Search code examples
databasedatabase-designrelational-databaseentity-relationship

Removing entities form a relational database and keep integrity


At first, this question might seem to be trivial, but...

  • Suppose your app manages a relational database as persistency layer.
  • Suppose (for example), the app manages Students, Courses, Teachers, Grades, Rooms.
  • All of those entity types related somehow to each other.

Question is, how one deletes entities from the persistence layer, but keeps relational integrity and logical consistency.

To be more specific: Regulartory requirements regarding privacy may force you to remove a Student A, who attended course B, from the system - after B finished. Obervation:

  • If one would remove Student A, all relations need to be deleted too, to keep the persistence layer integrity. Unfortunately, the number of student that attended the course reduces by one too.
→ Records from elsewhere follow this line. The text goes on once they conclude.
-- ==== Sys2Proof/WellFormed.lean ====
section
/-! DEFINITION. Which commands are well formed. A byte operand is a byte by its type, the four bits of a received character
are bits by theirs, and `began` of START_BIT counts REFCLK periods and may be any number: the types of `Instr` leave no
ill-formed command to refuse, and every arm says so (log entry 3). -/
namespace Sys2Proof

/-- Every command that can be written down is well formed: its operands' types are their whole ranges. -/
def Instr.wellFormed : Instr → Bool
  | .accessByte _ | .requestByte _ | .characterReceived _ _ _ _ | .startBit _ _ => true
  | .rstAssert | .rstRise | .csFall | .csRise | .responseByteRead | .badFrame | .unknownRequest | .echo | .readEngine
  | .configure | .readConfig | .enable | .disable | .resetTrunk | .reset | .causeControl | .readCauses | .readChanges
  | .readSlot | .lookupIdentity | .lookupAddress | .setFields | .pin | .retireForced | .retireGraceful | .ringMove
  | .setEnrolMode | .admitAdd | .admitRemove | .admitClear | .admitRead | .pollControl | .pollRound | .censusStart
  | .censusStop | .censusStep | .censusStatus | .relay | .relayCancel | .tick | .secondsStrobe | .paceExpiry
  | .solicitExpiry | .censusStepExpiry | .trunkFaultRising | .trunkFaultFalling | .faultDrop | .grant | .frameSent
  | .replyIdleTimeout | .replyWindowTimeout | .solicitListenEnd | .guardEnd | .responseByteBegin => true

end Sys2Proof
end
In fact, one want's to keep the number of attendants of B constant.
  • If one anonymises Student A by setting first name and name to @anonymous@, an UNIQE(first name, name) conditions gets broken (a bit artificial, but you get the point).
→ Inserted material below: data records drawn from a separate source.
/-- The six bytes of an identity made of six bytes. -/
theorem identityBytes_append (b0 b1 b2 b3 b4 b5 : Byte) :
    identityBytes (b5 ++ b4 ++ b3 ++ b2 ++ b1 ++ b0) = [b0, b1, b2, b3, b4, b5] := by
  have h1 : (b5 ++ b4 ++ b3 ++ b2 ++ b1 ++ b0).extractLsb' 8 8 = b1 :=
    (extract_append_high _ b0 0).trans (extract_append_low _ b1)
  have h2 : (b5 ++ b4 ++ b3 ++ b2 ++ b1 ++ b0).extractLsb' 16 8 = b2 :=
    (extract_append_high _ b0 8).trans ((extract_append_high _ b1 0).trans (extract_append_low _ b2))
  have h3 : (b5 ++ b4 ++ b3 ++ b2 ++ b1 ++ b0).extractLsb' 24 8 = b3 :=
    (extract_append_high _ b0 16).trans ((extract_append_high _ b1 8).trans ((extract_append_high _ b2 0).trans
      (extract_append_low _ b3)))
  have h4 : (b5 ++ b4 ++ b3 ++ b2 ++ b1 ++ b0).extractLsb' 32 8 = b4 :=
    (extract_append_high _ b0 24).trans ((extract_append_high _ b1 16).trans ((extract_append_high _ b2 8).trans
      ((extract_append_high _ b3 0).trans (extract_append_low _ b4))))
  have h5 : (b5 ++ b4 ++ b3 ++ b2 ++ b1 ++ b0).extractLsb' 40 8 = b5 :=
    (extract_append_high _ b0 32).trans ((extract_append_high _ b1 24).trans ((extract_append_high _ b2 16).trans
      ((extract_append_high _ b3 8).trans ((extract_append_high _ b4 0).trans (extract_byte b5)))))
  simp only [identityBytes, extract_append_low _ b0, h1, h2, h3, h4, h5]

end Sys2Proof.Machine

namespace Sys2Proof.Machine
set_option Elab.async false

/-! ### Masks (Tables 9-8 and 9-9) -/

theorem maskBit_eq (b : Bool) (i : Nat) : maskBit b i = b.toNat * 2 ^ i := by cases b <;> simp [maskBit]

/-- The bits of a READ_SLOT record's presence mask, by number. -/
def Lease.presenceBits (l : Lease) : Fin 16 → Bool :=
  ![true, true, l.cls.isSome, true, l.prior.isSome, l.term.isSome, l.quarantine.isSome, l.miss.isSome, true, true,
    l.lastStatus.isSome, l.label.isSome, true, true, l.lastWindowBad.isSome, true]

theorem Lease.presence_eq_ofBits (l : Lease) : l.presence = Nat.ofBits l.presenceBits := by
  simp only [Lease.presence, maskBit_eq, Lease.presenceBits, Nat.ofBits_succ, Nat.ofBits_zero, Function.comp_def,
    Matrix.cons_val_zero, Matrix.cons_val_succ]
  omega

theorem Lease.presence_getLsbD (l : Lease) {i : Nat} (hi : i < 16) :
    (BitVec.ofNat 16 l.presence).getLsbD i = l.presenceBits ⟨i, hi⟩ := by
  rw [l.presence_eq_ofBits, BitVec.getLsbD_ofNat, Nat.testBit_ofBits_lt _ _ hi, decide_eq_true hi, Bool.true_and]

/-- The bits of a lease summary's presence byte, by number. -/
def Lease.summaryBits (l : Lease) : Fin 8 → Bool :=
  ![true, l.cls.isSome, true, l.timeField.isSome, l.quarantine.isSome, l.miss.isSome, true, false]

theorem Lease.summaryBits_getLsbD (l : Lease) {i : Nat} (hi : i < 8) :
    (byteOf (maskBit true 0 + maskBit l.cls.isSome 1 + maskBit true 2 + maskBit l.timeField.isSome 3 +
      maskBit l.quarantine.isSome 4 + maskBit l.miss.isSome 5 + maskBit true 6)).getLsbD i = l.summaryBits ⟨i, hi⟩ := by
  have h : maskBit true 0 + maskBit l.cls.isSome 1 + maskBit true 2 + maskBit l.timeField.isSome 3 +
      maskBit l.quarantine.isSome 4 + maskBit l.miss.isSome 5 + maskBit true 6 = Nat.ofBits l.summaryBits := by
    simp only [maskBit_eq, Lease.summaryBits, Nat.ofBits_succ, Nat.ofBits_zero, Function.comp_def,
      Matrix.cons_val_zero, Matrix.cons_val_succ, Bool.toNat_false]
    omega
  rw [h, byteOf, BitVec.getLsbD_ofNat, Nat.testBit_ofBits_lt _ _ hi, decide_eq_true hi, Bool.true_and]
Therefore, I'm in search for the theoretically / practically right solution to remove entities and keep the logical information persisted in the database.

Note: There are quite some big applications, which never delete records. As far as I know, SAP is one of these applications.


Solution

  • One way would be to simply overwrite privacy-sensitive fields with NULLs, without actually deleting the row. If a sensitive field needs to be unique, put it into NULL-able UNIQUE constraint and instead use a surrogate key as target for foreign keys. A data in a surrogate key, by definition, isn't meaningful, therefore isn't sensitive, therefore doesn't need to be NULL-ified, therefore existing links survive.

    In your example, most of the student's fields would be NULL-ified, but he/she would still remain linked to the course.


    Alternatively, have one special "anonymous" row and just relink to it when deleting "real" rows. This may or may not be plausible depending on the required semantics of the links.

    In your example, a course would relink to the special anonymous student when the actual student is deleted. This way, a course still retains the proper number of students, but you now have to implement the ability to link the same course to the same (anonymous) student multiple times, because multiple real students of the same course may be deleted.


    Another alternative would be "special" case-by-case handling, for example by storing a separate counter or other "meta information".

    In your example, if student count (per course) is important even after students are deleted - simply have a field containing student count (in the course table). This field will no longer match the number of actual students once you start deleting students, but will retain the count of the past attendance. You'll have to carefully update this count to maintain data consistency - using triggers and possibly locking is probably the best option. Also, you'll have to figure out what happens if a student drops out from the course - is the number before or after the drop-out the correct one?